In honour of your vote, I thee razzmatazz you

There is a Minister in this cabinet of our beloved country, South Africa. His name is known to many. He is the only one who stands out on this one. Yes, I admit, that there are many now and before who've blasted us with hollow speeches and left us transfixed with big words. But I doff my hat to this particular one.

He is Minister of bombastic words and dizzying phrases. You know, he reminds me of those of us who used to attend SRC and Student Body meetings with dictionaries in our hands. Let me take you back in time...

...When somebody would raise the hand to be noted by Chairperson in that round of questions (that is if they did not smuggle themselves into the discussion by calling an in-appropriate "Order.")

Once noted by Chairperson, the comrade would bury his head into something he’s holding under a desk, raise his head every now and then to follow the points coming up from those speaking ahead of him, while impatiently waiting for his turn to ask a question, or to make a point.

You'd not be so sure of what it is he is busy with under the desk until the platform has been accorded to him. Then the moment would arrive. Comrade would sting everybody with big, big words, and not really make sense in the process.

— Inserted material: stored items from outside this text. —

-- ==== Sys2Proof/Tests/Slice0.lean ====
section
/-! SUPPORT. Tests: ill-formed terms, words written out from the spec's encodings, one step of each instruction with the
results of 95_test_vectors.md, and a witness for the hypotheses of every statement. -/

namespace Sys2Proof.Tests

open Sys2Proof Sys2Proof.Machine

/-! ### States -/

/-- CFG of the small geometry of 95_test_vectors.md section 2.5. -/
def cfg2x16 : Cfg := ⟨2, 16, 2, 0x00, none, 4736⟩

/-- CFG of the panel, 296 × 128. -/
def cfgTarget : Cfg := ⟨296, 128, 16, 0x00, none, 4736⟩

/-- Before INIT, with 4736 bytes to allocate. -/
def unbound : State := { State.reset with cfg := ⟨0, 0, 0, 0x00, none, 4736⟩ }

/-- After INIT with a given CFG and FB: the pins claimed, TRACE as INIT leaves it (section 2.3). -/
def ready (c : Cfg) (m : Memory) : State :=
  { unbound with
    cfg := c, life := .ready, fb := m, dir := Dirs.claimed, draws := 1
    trace := [.resp opInit .ok 0, .cfg .busy .input, .cfg (.out .rst) .output, .cfg (.out .dc) .output,
      .cfg (.out .cs) .output, .cfg (.out .clk) .output, .cfg (.out .din) .output] }

/-- The small FB of section 2.5. -/
def fb4 : Memory := [(0, 0x01), (1, 0x80), (2, 0xFF), (3, 0x0F)]

def ready4 : State := ready cfg2x16 fb4

/-- A refresh whose program is `ms`, BUSY reading as `busy`. -/
def running (ms : List MicroOp) (busy : List Level) : State :=
  { ready4 with life := .refreshing, prog := ms, busyIn := busy }

def released : State := { unbound with cfg := cfg2x16, life := .released, fb := fb4 }

/-- The response a step ended with. -/
def lastResp (r : Result) : Option (OpCode × Status × Half) :=
  match r with
  | .next s => match s.trace with
    | .resp op st v :: _ => some (op, st, v)
    | _ => none
  | .fault _ => none
  | .refused _ => none

/-- A field of the next state. -/
def after {α : Type} (f : State → α) (r : Result) : Option α :=
  match r with
  | .next s => some (f s)
  | .fault _ => none
  | .refused _ => none

/-- The decoder reads this instruction. -/
def decodesTo (e : Encoded) (i : Instr) : Bool :=
  match decode e with
  | .ok j => j == i
  | .error _ => false

/-- The decoder rejects under this name. -/
def rejectedAs (e : Encoded) (r : Reject) : Bool :=
  match decode e with
  | .ok _ => false
  | .error q => q == r

/-- The state takes this word next. -/
def given (w : HostWord) (s : State) : State := { s with inputs := [.word w] }

/-! ### Ill-formed instructions are refused -/

theorem test_wellFormed_refuses_init_word : Instr.wellFormed (.reservedHostWord 0x0080012801) = false := by decide
theorem test_wellFormed_refuses_teardown_word : Instr.wellFormed (.reservedHostWord 0x0000000008) = false := by decide
theorem test_wellFormed_refuses_dark_clear_word : Instr.wellFormed (.reservedHostWord 0x0000000512) = false := by decide
theorem test_wellFormed_takes_reserved_words :
    Instr.wellFormed (.reservedHostWord 0x0000000000) = true ∧ Instr.wellFormed (.reservedHostWord 0x0000000009) = true ∧
    Instr.wellFormed (.reservedHostWord 0x000200010F) = true ∧ Instr.wellFormed (.reservedHostWord 0x0000000022) = true := by
  decide

/-! ### Words written out: Y, X, RSV, DARK, OP (30_encoding.md R301, R303) -/

theorem test_decode_init :
    decodesTo (.host 0b0000000010000000000000010010100000000001) (.init 296 128) = true := by decide
theorem test_decode_clear :
    decodesTo (.host 0b0000000000000000000000000000000000000010) .clear = true := by decide
theorem test_decode_clear_unused_fields :
    decodesTo (.host 0b0000000000000000000000000000010100010010) .clear = true := by decide
theorem test_decode_setpx :
    decodesTo (.host 0b0000000001111111000000010010011100010011) (.setpx 295 127 true) = true := by decide
theorem test_decode_getpx :
    decodesTo (.host 0b0000000000001001000000000000000100000100) (.getpx 1 9) = true := by decide
theorem test_decode_width :
    decodesTo (.host 0b0000000000000000000000000000000000000101) .width = true := by decide
theorem test_decode_height :
    decodesTo (.host 0b0000000000000000000000000000000000000110) .height = true := by decide
theorem test_decode_refresh :
    decodesTo (.host 0b0000000000000000000000000000000000000111) .refresh = true := by decide
theorem test_decode_teardown :
    decodesTo (.host 0b0000000000000000000000000000000000001000) .teardown = true := by decide
theorem test_decode_reserved_op :
    decodesTo (.host 0b0000000000000010000000000000000100001111) (.reservedHostWord 0x000200010F) = true := by decide
theorem test_decode_reserved_rsv :
    decodesTo (.host 0b0000000000000000000000000000000000100010) (.reservedHostWord 0x0000000022) = true := by decide

/-! ### Wire frames written out: opcode byte, payload bytes (R306, R308) -/

theorem test_decode_drvOutCtrl :
    decodesTo (.wire [0b00000001, 0b00100111, 0b00000001, 0b00000000]) .drvOutCtrl = true := by decide
theorem test_decode_deepSleep : decodesTo (.wire [0b00010000, 0b00000001]) .deepSleep = true := by decide
theorem test_decode_dataEntry : decodesTo (.wire [0b00010001, 0b00000001]) .dataEntry = true := by decide
theorem test_decode_swReset : decodesTo (.wire [0b00010010]) .swReset = true := by decide
theorem test_decode_masterAct : decodesTo (.wire [0b00100000]) .masterAct = true := by decide
theorem test_decode_updSeq_load : decodesTo (.wire [0b00100010, 0b10110001]) (.updSeq .loadLut) = true := by decide
theorem test_decode_updSeq_full : decodesTo (.wire [0b00100010, 0b11000111]) (.updSeq .fullRefresh) = true := by decide
theorem test_decode_writeRamPri : decodesTo (.wire [0b00100100]) .writeRamPri = true := by decide
theorem test_decode_writeRamSec : decodesTo (.wire [0b00100110]) .writeRamSec = true := by decide
theorem test_decode_ramXWin : decodesTo (.wire [0b01000100, 0b00000000, 0b00011000]) .ramXWin = true := by decide
theorem test_decode_ramYWin :
    decodesTo (.wire [0b01000101, 0b00100111, 0b00000001, 0b00000000, 0b00000000]) .ramYWin = true := by decide
theorem test_decode_ramXPtr : decodesTo (.wire [0b01001110, 0b00000000]) .ramXPtr = true := by decide
theorem test_decode_ramYPtr : decodesTo (.wire [0b01001111, 0b00100111, 0b00000001]) .ramYPtr = true := by decide
theorem test_decode_rejects_by_name :
    rejectedAs (.wire []) .emptyFrame = true ∧ rejectedAs (.wire [0x02]) (.noSuchOpcode 0x02) = true ∧
    rejectedAs (.wire [0x12, 0x00]) (.payloadMismatch 0x12) = true ∧
    rejectedAs (.wire [0x22, 0xB2]) (.payloadMismatch 0x22) = true := by decide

No-no-no, If comrade was asking a question, he’d begin with a 75 second-long preamble. By the time he got to asking the question, it’d be time-up. Rival comrades would call Order, demanding him to sit down. Comrade Preamble, not wanting to be undermined, would call a counter-Order, ‘Chairperson, can I be protected here from these howlers?’ he’d say.

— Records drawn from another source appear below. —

/-- The options of a drain (R522). -/
structure DrainOpts where
  abort : Bool
  test : Bool
  replace : Bool
  deriving DecidableEq, Repr

/-- The operations of the big-number engine (R555). -/
inductive PkOp where
  | rsaPrivate
  | rsaPublic
  | ecdsaSign
  | ecdsaVerify
  | ecdh
  deriving DecidableEq, Repr

/-- A request of `PK_RUN` (R557): operation, slot, staging offsets and lengths of operands and result. -/
structure PkReq where
  op : PkOp
  slot : Fin 64
  src : Nat
  len : Nat
  dst : Nat
  deriving DecidableEq, Repr

/-- One sensor reading: in range, with its value, or outside its range (R500). Temperatures are in 0.25 °C. -/
inductive Reading where
  | ok (v : Nat)
  | bad
  deriving DecidableEq, Repr

/-- The quantities Cox publishes (R499): feed and bus voltages in 10 mV, currents in 10 mA, auxiliary in mV and mA,
package power in 0.1 W, regulator temperatures, coolant in 0.1 °C. -/
structure Readings where
  feedA : Reading
  feedB : Reading
  vin : Reading
  curA : Reading
  curB : Reading
  auxV : Reading
  auxI : Reading
  power : Reading
  regs : List Reading
  coolant : Reading
  deriving DecidableEq, Repr

/-- A die sensor reading (R476): hotspots of die 0, of die 1 and of the IOD. -/
structure DieReadings where
  die0 : List Reading
  die1 : List Reading
  iod : List Reading
  deriving DecidableEq, Repr

/-- What the power controller measured in one interval (R465): estimated power of IOD, stacks and fabric in 0.01 W,
and each Shell's demand in 0.01 W, metered with the factory weights. -/
structure PowerIn where
  other : Nat
  demand : List Nat
  deriving DecidableEq, Repr

/-- What the controller charges in one 10 µs interval (R490): package energy and ballast in nJ, each Shell's metered
energy in nJ, the static share of each Shell, and the energy of each feed in µJ. -/
structure EnergyIn where
  total : Nat
  ballast : Nat
  shells : List Nat
  share : Nat
  feedA : Nat
  feedB : Nat
  deriving DecidableEq, Repr

/-- Results of the self-tests of start-up phase 5 (R592): physical Shells, key units and other units that failed. -/
structure SelfTest where
  shells : List (Fin 68)
  units : List (Fin 16)
  fatal : Bool
  deriving DecidableEq, Repr

/-- Who reads or writes a stack (R404, R410): a Shell's agent of the critical or stream class, a key streamer, a
management agent or a port's host. -/
inductive StackReq where
  | shell (sh : Fin 64) (stream : Bool)
  | keyStreamer (sh : Fin 64)
  | management
  | host (p : Port)
  deriving DecidableEq, Repr

/-- An access through a scratchpad window from a Shell of this module (R206, R208, R209): requester, owner Shell,
window byte offset inside window entry `win`. -/
structure WinReq where
  src : Fin 64
  owner : Fin 64
  win : Fin 16
  off : Nat
  acc : Access
  deriving DecidableEq, Repr

/-- A message that reaches a powered-down domain (R516), by requester. -/
inductive GuardReq where
  | task (sh : Fin 64) (addr : BitVec 64)
  | peer (p : Port) (read : Bool)
  | hostRead (p : Port) (f : Fin 32)
  | hostWrite (p : Port) (f : Fin 32)
  | mailbox (c : Chan)
  | cox
  deriving DecidableEq, Repr

/-- What a register write carries: its value, and the RW1C bits of the aligned 64-bit word that hardware sets in the cycle of
the write (R14, log 161). -/
structure RegData where
  value : BitVec 64
  same : BitVec 64
  deriving DecidableEq, Repr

I keep saying “He” because mostly it would be guys doing this. Women often cut to the chase, and mostly left the comrade they were talking to bleeding, in a political sense, and the rest of the Student Body rolling on the floor. They hardly had time for rhetoric and stroking of egos. A lot of time got wasted in those meetings. How do you explain a Student Parliament which started at 17h00, only to end at 00h55, and even then merely because the students need to sleep ahead of another grueling academic day?

I have witnessed these speak-oxford incidents many times. One day, Comrade Jasibaya put his Oxford what-you-call-it in his chair, pulled himself erect, slid the right hand inside his pocket, used his left index finger to punch the air, and asserted that if we did not challenge management's unilateral decision to increase academic fees, "the status-quo shall remain the status-quo!"

Yes, we sat there, wandering, which status-quo is which? Another comrade, confused by what we’ve just heard, called "Order." 'There is order from Comrade Neheti,' said Madam Chairperson.

'Chairperson,' he said, with all the seriousness he could muster, 'I think I want to call Order on Comrade Jasibaya... to say that he is forcing us to bring our own Oxford dictionaries to SRC meetings.' The boardroom became a scene of full-on guffaw.

Today I look at some of the up and coming political leaders who were part of these shenanigans back in the day, and I shudder to think that they will soon be very influential leaders in various capacities. They will be “razzmatazz-ing” us to no end. And these are the leaders who want a vote from the people, some of whom have no idea what "decayed rogues with dubious means of subsistence and of dubious origin…” means.